Question

If \[ f(x) = 2 \left( \cos x + i \sin x \right) \left( \cos 3x + i \sin 3x \right) \cdots \left( \cos (2n-1)x + i \sin (2n-1)x \right) \] where \( n \in \mathbb{N} \), then what is the value of \( f''(x) \) ?

• A. \( -n^2 f(x) \)
• B. \( n^2 f(x) \)
• C. \( -n^4 f(x) \)
• D. \( n^4 f(x) \)

Hint:

Products of exponential functions like \( e^{ikx} \) can be simplified using summation properties. Also, recall the sum of first \( n \) odd numbers is \( n^2 \).
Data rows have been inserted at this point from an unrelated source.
-- ==== Proofs: ACK ====
section
/-! What a request handed to its owner becomes, whatever the owner changes, which latch sets an ACK may name, and
from them the statement about ACK (R169). -/

namespace Sys2Proof.Machine

/-! ## A request that is handed to its owner (R180) -/

theorem portRefusal_of_unlocked {travel : Travel} (hunlocked : travel ≠ .locked) {k : NKind}
    {payload : List Byte} (hlen : lengthRefusal k payload = none) :
    portRefusal travel k payload = none := by
  rw [portRefusal, hlen]
  exact if_neg fun h => hunlocked h.1

/-- An owner whose reply does not depend on the frame that waits in the output queue. -/
theorem State.answer_of_composes {s : State} {kind req : Byte} {act : State → State × Reply} {r : Reply}
    (hact : ∀ f, (act (s.pushUp f)).2 = r) :
    s.answer kind req act = (act (s.pushUp (replyFrame req kind r))).1 := by
  simp only [State.answer, hact]

/-- The owner acts on the state in which its own reply already waits. -/
theorem State.takeRequest_composes {s : State} (hs : s.Takes) {k : NKind} {req : Byte}
    {rest : List Byte} (hlen : lengthRefusal k (req :: rest) = none)
    {act : State → State × Reply} {r : Reply}
    (hact : ∀ f, (act ((s.frameTaken .n (rest.length + 1)).pushUp f)).2 = r) :
    s.takeRequest k (req :: rest) act = (act (s.replied (rest.length + 1) req k r.code r.data)).1 := by
  obtain ⟨hrunning, hunlocked, hroom⟩ := hs
  rw [State.takeRequest_handedOn req act ⟨hrunning, hroom⟩ (portRefusal_of_unlocked hunlocked hlen)]
  exact State.answer_of_composes hact

/-! ## ACK (R169) -/

theorem exec_ack (req lo hi : Byte) (s : State) :
    exec (.ack [req, lo, hi]) s = .next (s.takeRequest .ack [req, lo, hi] (ackAct (hi ++ lo))) := rfl

/-- The sixteen flags name a position above 11 just where the high byte is 16 or more. -/
theorem shiftRight_twelve_ne_zero_iff (hi lo : Byte) :
    (hi ++ lo : BitVec 16) >>> 12 ≠ 0 ↔ 16 ≤ hi.toNat := by
  have hhigh : ((hi ++ lo : BitVec 16) >>> 12).toNat = hi.toNat / 16 := by
    rw [BitVec.toNat_ushiftRight, BitVec.toNat_append, ← Nat.shiftLeft_add_eq_or_of_lt lo.isLt,
      Nat.shiftLeft_eq, Nat.shiftRight_eq_div_pow]
    have := lo.isLt
    omega
  rw [ne_eq, ← BitVec.toNat_inj, hhigh]
  simp

theorem ackAct_refused {named : BitVec 16} (h : named >>> 12 ≠ 0) (s : State) :
    ackAct named s = (s, ⟨.range, s.latchBytes⟩) := if_pos h

/-- The latches an ACK of the set `named` leaves. -/
def State.latchesLeft (s : State) (named : BitVec 16) : BitVec 12 :=
  s.rep.latches &&& ~~~(named.setWidth 12)

theorem ackAct_cleared {named : BitVec 16} (h : ¬named >>> 12 ≠ 0) (s : State) :
    ackAct named s =
      ({ s with rep := { s.rep with latches := s.latchesLeft named } },
       ⟨.ok, bytes16 ((s.latchesLeft named).setWidth 16)⟩) := if_neg h

/-- Settles O37: the latch set is not touched by the reply that joins the queue, so the two passes of the
owner find and leave the same latches. -/
theorem ackClearsExactlyTheNamedLatches : Obligations.AckClearsExactlyTheNamedLatches := by
  unfold Obligations.AckClearsExactlyTheNamedLatches
  intro s req lo hi hs left
  have htaken {r : Reply} := State.takeRequest_composes hs (k := .ack) (req := req) (rest := [lo, hi])
    rfl (act := ackAct (hi ++ lo)) (r := r)
  rw [exec_ack]
  split
  case isTrue habove =>
    have hrefused := ackAct_refused ((shiftRight_twelve_ne_zero_iff hi lo).mpr habove)
    rw [htaken (r := ⟨.range, s.latchBytes⟩) fun _ => congrArg Prod.snd (hrefused _), hrefused]
    rfl
  case isFalse hbelow =>
    have hcleared := ackAct_cleared (mt (shiftRight_twelve_ne_zero_iff hi lo).mp hbelow)
    rw [htaken (r := ⟨.ok, bytes16 (left.setWidth 16)⟩) fun _ => congrArg Prod.snd (hcleared _),
      hcleared]
    rfl
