-- ==== Sys2Proof/Machine/Regs.lean ====
section
/-!
DEFINITION. The register fields, one definition each, as the register tables of the spec give them. `n` is a port number, `k` and `w` the index of a field that is repeated, `b` the copy that a selector register reaches.
-/
namespace Sys2Proof.Machine.F
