-- ==== Sys2Proof/Syntax.lean ====
section
/-!
DEFINITION. The commands of the block: one constructor per row of the command table, in the table's order, and the operand types.
-/
namespace Sys2Proof

/-- Who reaches the register window: the external PCIe host, the APP cluster, or the SMP (R38, R63); and the LEGAL core, which writes the legal partition (R26, R293). -/
inductive Master where
  | pcie | app | smp | lgl
  deriving DecidableEq, Repr

/-- A page number of the register window: bits [23:12] of a byte address (R38). -/
abbrev Page := BitVec 12

/-- A field port, FP0 to FP63 (R9). -/
abbrev Port := Fin 64

/-- The SMP transaction that an abandonment cuts off (R69). -/
inductive SmpOp where
  | read | write | badCmd
  deriving DecidableEq, Repr

/-- The configuration registers of the TCH page that R350 checks: GRP_CFG, GRP_REF, GRP_REF_CH, GRP_NBR01, GRP_NBR23, GRP_ZC_OFS and MBR_CFG. -/
inductive TchReg where
  | grpCfg | refNode | refCh | nbr01 | nbr23 | zcOfs | mbrCfg
  deriving DecidableEq, Repr

/-- The memories that the board fits, as BOOT finds them: the DRAM in MiB (R521), and of the NAND (R375) channels, chip enables per channel, LUNs per chip enable, log2 of the planes, whether pages are 16 KiB (else 8 KiB), pages per block, blocks per LUN, the longest program time in µs, the chip enables not used, the flush rate measured in MiB/s, and the spare bytes for 2 KiB of a page. Without a usable chip enable it is not present. -/
structure NandFit where
  present : Bool := true
  channels : Nat := 1
  ces : Nat := 1
  luns : Nat := 1
  planes : Nat := 0
  page16 : Bool := true
  ppb : Nat := 256
  bpl : Nat := 4096
  tprog : Nat := 2500
  rejects : Nat := 0
  rate : Nat := 800
  spare : Nat := 160
  dramMib : Nat := 8192
  deriving DecidableEq, Repr

/-- One attempt to copy an AU (R387): the erased physical AU it is copied to, and whether the copy verifies. -/
structure CopyTo where
  phys : Nat
  ok : Bool
  deriving DecidableEq, Repr


/-- An image: its 256-byte header, its 96-byte signature and its record stream (R477). -/
structure Image where
  head : List Byte
  sig : List Byte
  stream : List Byte
  deriving DecidableEq, Repr

/-- A tariff set as a STORE transfer brings it (R421): its generation, ACT_MIN and image. -/
structure SetImage where
  gen : Nat
  actMin : Nat
  image : List Byte
  deriving DecidableEq, Repr

/-- What the legal partition of the active unit holds at a commit (R293, R421): the active and held sets, the passive and the armed set, the accounts (number, table, NET, ACTIVE), the bindings (channel key, account, DIR), and the committed fields by key. -/
structure LegalImage where
  sets : List SetImage
  passive : Option SetImage
  armed : Option SetImage
  accts : List (Nat × Nat × Bool × Bool)
  binds : List (Nat × Nat × Nat)
  fields : List (Nat × Nat)
  deriving DecidableEq, Repr

/-- What the STORE transfers that a journal record names have brought to the standby with it (R421). -/
inductive Carried where
  | nothing
  | image (x : Image)
  | legal (x : LegalImage)
  deriving DecidableEq, Repr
Differentiation of \( e^{ax} \) follows the chain rule, bringing down powers accordingly.

Answer 1

The Correct Option is C

We are given a function written as a product of complex exponential forms. Using Euler's formula: \[ \cos kx + i \sin kx = e^{ikx} \] So, \[ f(x) = 2 \cdot e^{ix} \cdot e^{i3x} \cdot e^{i5x} \cdots e^{i(2n-1)x} \] There are \( n \) such terms: \( 1, 3, 5, ..., (2n-1) \), which are the first \( n \) odd numbers. So, \[ f(x) = 2 \cdot \exp\left[i(1 + 3 + 5 + \dots + (2n-1))x\right] \] Now, we know that: \[ 1 + 3 + 5 + \dots + (2n-1) = n^2 \] Therefore: \[ f(x) = 2 \cdot e^{i n^2 x} \] Now compute \( f''(x) \): First derivative: \[ f'(x) = 2 \cdot i n^2 e^{i n^2 x} \] Second derivative: \[ f''(x) = 2 \cdot (i n^2)^2 e^{i n^2 x} = 2 \cdot (-n^4) e^{i n^2 x} = -n^4 f(x) \] So the final answer is: \[ f''(x) = -n^4 f(x) \]